## ABOUT THIS EXERCISE
From the entries below, return every line that includes the word "left".

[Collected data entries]

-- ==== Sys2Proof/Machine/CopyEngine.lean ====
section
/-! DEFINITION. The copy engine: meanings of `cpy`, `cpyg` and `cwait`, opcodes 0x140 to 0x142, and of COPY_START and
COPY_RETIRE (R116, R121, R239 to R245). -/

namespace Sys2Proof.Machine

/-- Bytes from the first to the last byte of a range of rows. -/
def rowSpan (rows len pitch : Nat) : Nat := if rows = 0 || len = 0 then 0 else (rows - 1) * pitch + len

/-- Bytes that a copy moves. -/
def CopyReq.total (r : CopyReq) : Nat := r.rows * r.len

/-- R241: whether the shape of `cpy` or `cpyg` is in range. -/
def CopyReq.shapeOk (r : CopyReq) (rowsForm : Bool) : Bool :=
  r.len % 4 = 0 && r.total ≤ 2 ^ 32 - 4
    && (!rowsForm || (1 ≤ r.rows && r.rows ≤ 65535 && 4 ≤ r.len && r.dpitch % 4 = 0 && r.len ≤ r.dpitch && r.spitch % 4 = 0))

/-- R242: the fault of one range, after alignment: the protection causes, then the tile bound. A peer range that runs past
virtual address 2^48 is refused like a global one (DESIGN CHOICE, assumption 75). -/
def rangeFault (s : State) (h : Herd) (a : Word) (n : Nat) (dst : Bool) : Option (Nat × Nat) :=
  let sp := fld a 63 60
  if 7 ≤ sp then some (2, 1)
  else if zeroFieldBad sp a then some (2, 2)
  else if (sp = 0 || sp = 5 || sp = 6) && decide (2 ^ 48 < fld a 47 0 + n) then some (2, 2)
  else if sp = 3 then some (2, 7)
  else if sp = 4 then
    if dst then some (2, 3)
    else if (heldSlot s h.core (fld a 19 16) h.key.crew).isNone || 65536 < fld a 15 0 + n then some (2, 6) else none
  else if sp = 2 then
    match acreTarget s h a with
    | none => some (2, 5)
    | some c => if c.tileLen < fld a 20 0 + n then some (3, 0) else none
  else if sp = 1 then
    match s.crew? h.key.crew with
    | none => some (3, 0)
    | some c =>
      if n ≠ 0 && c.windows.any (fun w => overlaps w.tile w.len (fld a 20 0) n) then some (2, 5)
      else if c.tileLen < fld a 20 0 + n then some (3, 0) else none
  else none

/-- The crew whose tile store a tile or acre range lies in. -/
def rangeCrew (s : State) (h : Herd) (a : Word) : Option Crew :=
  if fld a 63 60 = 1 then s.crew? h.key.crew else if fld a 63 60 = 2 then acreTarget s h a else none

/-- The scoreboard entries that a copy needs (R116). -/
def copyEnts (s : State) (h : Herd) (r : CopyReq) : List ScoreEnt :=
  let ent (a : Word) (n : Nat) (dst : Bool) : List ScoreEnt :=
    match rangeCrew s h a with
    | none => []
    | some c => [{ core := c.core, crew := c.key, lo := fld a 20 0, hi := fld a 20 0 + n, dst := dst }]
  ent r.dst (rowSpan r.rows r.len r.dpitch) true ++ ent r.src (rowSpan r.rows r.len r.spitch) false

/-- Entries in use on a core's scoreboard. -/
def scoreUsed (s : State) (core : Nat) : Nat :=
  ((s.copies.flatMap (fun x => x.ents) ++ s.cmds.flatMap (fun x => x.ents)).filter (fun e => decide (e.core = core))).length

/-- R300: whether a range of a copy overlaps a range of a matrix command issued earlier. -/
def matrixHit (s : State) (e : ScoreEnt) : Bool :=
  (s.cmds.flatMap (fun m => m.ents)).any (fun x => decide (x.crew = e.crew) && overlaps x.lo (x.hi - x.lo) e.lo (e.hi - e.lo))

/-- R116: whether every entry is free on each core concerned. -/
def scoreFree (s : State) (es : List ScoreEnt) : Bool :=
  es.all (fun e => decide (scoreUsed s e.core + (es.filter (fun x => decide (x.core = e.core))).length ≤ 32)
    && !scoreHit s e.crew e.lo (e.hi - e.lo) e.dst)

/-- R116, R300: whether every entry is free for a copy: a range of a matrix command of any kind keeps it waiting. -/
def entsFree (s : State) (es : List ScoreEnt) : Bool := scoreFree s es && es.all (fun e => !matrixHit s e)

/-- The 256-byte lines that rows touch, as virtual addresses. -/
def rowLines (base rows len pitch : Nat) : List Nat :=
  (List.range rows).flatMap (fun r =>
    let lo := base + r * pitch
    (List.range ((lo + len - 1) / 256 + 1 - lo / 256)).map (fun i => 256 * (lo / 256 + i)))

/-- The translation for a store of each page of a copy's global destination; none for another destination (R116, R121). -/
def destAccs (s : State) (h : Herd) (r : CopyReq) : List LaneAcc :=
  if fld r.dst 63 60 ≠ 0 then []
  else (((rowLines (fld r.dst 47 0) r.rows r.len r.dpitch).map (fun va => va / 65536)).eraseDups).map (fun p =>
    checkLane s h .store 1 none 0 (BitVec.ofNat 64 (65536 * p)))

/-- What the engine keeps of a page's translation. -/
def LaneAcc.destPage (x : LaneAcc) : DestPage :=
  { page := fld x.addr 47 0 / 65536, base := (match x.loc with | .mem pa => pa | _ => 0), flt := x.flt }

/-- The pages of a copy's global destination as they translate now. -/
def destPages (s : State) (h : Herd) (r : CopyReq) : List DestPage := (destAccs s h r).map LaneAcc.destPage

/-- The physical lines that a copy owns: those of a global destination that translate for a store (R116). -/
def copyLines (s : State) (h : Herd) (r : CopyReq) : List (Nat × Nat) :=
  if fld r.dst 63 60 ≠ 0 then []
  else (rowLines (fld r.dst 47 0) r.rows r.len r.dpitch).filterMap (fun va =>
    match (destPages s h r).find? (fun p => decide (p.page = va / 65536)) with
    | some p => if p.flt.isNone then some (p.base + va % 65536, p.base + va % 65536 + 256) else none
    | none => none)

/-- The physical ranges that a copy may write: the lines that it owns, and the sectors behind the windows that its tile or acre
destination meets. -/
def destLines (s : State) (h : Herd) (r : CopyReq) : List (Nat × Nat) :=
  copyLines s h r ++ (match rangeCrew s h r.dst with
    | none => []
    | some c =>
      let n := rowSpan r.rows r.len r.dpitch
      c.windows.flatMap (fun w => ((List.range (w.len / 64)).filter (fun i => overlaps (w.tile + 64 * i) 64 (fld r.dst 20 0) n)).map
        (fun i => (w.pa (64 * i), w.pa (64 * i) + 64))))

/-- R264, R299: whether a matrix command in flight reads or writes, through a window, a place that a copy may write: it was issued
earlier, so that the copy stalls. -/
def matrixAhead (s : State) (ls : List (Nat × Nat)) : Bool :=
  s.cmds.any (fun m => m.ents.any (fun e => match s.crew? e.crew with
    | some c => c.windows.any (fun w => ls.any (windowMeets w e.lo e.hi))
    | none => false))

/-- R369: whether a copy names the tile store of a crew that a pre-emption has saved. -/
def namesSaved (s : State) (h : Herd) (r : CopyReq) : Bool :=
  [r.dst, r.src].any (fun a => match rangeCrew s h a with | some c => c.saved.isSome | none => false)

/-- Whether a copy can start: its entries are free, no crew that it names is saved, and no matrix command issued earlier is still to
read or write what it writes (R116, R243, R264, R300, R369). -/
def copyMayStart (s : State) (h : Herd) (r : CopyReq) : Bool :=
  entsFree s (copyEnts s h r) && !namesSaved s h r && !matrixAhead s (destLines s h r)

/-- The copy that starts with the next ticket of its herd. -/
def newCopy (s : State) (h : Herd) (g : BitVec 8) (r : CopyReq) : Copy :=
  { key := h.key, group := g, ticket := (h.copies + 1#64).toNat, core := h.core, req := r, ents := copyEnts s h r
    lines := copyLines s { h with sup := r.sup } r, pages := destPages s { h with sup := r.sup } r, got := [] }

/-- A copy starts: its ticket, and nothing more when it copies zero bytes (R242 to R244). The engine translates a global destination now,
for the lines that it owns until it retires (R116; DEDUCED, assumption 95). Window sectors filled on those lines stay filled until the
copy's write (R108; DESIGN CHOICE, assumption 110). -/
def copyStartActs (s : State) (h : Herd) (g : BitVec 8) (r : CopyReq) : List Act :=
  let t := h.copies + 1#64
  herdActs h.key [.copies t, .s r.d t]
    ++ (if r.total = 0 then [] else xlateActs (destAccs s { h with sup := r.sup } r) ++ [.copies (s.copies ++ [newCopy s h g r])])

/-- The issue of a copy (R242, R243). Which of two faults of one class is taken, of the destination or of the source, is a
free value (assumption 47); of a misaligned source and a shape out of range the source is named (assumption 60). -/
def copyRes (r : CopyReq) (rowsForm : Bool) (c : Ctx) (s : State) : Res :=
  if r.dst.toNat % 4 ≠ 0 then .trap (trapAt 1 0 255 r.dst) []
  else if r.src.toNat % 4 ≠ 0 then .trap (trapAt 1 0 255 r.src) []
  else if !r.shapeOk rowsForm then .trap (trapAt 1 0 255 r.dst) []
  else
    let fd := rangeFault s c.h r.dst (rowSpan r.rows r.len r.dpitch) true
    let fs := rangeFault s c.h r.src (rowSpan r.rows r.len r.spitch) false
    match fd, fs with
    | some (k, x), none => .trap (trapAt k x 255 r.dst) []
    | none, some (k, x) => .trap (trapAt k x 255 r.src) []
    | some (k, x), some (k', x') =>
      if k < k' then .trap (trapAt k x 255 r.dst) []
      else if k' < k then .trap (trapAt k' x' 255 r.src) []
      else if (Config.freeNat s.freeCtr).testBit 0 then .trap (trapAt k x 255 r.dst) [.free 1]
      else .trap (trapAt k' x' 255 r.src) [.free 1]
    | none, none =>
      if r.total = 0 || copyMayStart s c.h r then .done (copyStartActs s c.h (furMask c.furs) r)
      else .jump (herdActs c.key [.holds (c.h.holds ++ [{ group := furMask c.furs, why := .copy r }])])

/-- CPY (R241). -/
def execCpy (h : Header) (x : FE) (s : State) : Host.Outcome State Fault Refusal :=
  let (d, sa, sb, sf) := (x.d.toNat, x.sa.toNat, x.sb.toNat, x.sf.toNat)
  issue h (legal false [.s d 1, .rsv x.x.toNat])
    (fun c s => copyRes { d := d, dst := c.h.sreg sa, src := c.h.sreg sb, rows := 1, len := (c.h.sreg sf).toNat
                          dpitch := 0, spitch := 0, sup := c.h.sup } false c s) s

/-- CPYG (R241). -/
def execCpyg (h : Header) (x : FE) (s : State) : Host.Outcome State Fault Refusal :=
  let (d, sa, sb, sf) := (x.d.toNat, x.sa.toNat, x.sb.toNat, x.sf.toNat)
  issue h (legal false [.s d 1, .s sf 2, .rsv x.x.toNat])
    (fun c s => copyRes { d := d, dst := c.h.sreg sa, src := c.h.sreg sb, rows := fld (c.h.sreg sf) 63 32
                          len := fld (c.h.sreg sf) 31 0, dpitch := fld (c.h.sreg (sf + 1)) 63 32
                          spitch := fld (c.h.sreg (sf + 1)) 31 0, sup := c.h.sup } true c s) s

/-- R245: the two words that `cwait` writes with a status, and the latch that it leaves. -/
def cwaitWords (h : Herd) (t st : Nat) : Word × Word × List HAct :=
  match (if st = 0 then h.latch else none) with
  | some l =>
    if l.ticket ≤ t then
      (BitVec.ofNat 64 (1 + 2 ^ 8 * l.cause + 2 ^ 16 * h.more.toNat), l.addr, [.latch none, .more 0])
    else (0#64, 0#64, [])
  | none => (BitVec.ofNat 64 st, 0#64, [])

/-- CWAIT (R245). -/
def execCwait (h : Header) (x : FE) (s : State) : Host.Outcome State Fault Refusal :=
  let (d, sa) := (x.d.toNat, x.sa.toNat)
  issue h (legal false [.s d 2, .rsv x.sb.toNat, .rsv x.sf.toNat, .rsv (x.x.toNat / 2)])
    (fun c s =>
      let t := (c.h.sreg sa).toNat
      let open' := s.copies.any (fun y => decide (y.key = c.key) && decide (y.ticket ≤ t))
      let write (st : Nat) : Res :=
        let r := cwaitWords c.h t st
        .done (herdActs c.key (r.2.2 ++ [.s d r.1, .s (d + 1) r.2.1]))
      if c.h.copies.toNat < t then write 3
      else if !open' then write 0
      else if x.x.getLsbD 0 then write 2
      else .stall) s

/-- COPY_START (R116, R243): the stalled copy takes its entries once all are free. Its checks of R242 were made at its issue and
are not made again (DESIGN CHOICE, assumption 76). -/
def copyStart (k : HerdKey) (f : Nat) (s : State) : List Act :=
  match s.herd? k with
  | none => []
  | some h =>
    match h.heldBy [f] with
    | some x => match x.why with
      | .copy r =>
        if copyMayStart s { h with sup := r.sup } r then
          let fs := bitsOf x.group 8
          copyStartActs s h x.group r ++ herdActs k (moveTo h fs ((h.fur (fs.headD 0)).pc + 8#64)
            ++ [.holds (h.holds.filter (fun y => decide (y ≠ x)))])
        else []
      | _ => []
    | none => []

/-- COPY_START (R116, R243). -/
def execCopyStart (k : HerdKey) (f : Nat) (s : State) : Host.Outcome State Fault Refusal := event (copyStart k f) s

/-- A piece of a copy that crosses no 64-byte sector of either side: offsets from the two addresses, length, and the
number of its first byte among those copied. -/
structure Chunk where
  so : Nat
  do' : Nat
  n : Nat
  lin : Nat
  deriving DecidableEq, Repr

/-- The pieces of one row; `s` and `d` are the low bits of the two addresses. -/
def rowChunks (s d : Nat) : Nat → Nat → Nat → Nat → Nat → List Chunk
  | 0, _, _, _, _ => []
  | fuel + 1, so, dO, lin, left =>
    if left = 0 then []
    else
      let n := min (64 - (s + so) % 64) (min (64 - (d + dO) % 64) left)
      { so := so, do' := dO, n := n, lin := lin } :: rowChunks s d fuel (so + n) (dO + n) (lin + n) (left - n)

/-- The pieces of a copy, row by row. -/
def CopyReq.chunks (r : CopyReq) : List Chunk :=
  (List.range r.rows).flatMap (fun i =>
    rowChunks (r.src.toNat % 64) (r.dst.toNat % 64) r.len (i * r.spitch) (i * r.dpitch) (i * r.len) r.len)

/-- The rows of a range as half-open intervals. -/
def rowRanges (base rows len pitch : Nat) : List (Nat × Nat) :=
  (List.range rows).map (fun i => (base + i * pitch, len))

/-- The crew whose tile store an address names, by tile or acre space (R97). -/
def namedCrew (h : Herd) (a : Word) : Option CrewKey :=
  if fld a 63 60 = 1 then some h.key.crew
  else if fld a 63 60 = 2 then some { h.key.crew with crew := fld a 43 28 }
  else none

## RESPONSE AREA
  | fuel + 1, so, dO, lin, left =>
    if left = 0 then []
      let n := min (64 - (s + so) % 64) (min (64 - (d + dO) % 64) left)
      { so := so, do' := dO, n := n, lin := lin } :: rowChunks s d fuel (so + n) (dO + n) (lin + n) (left - n)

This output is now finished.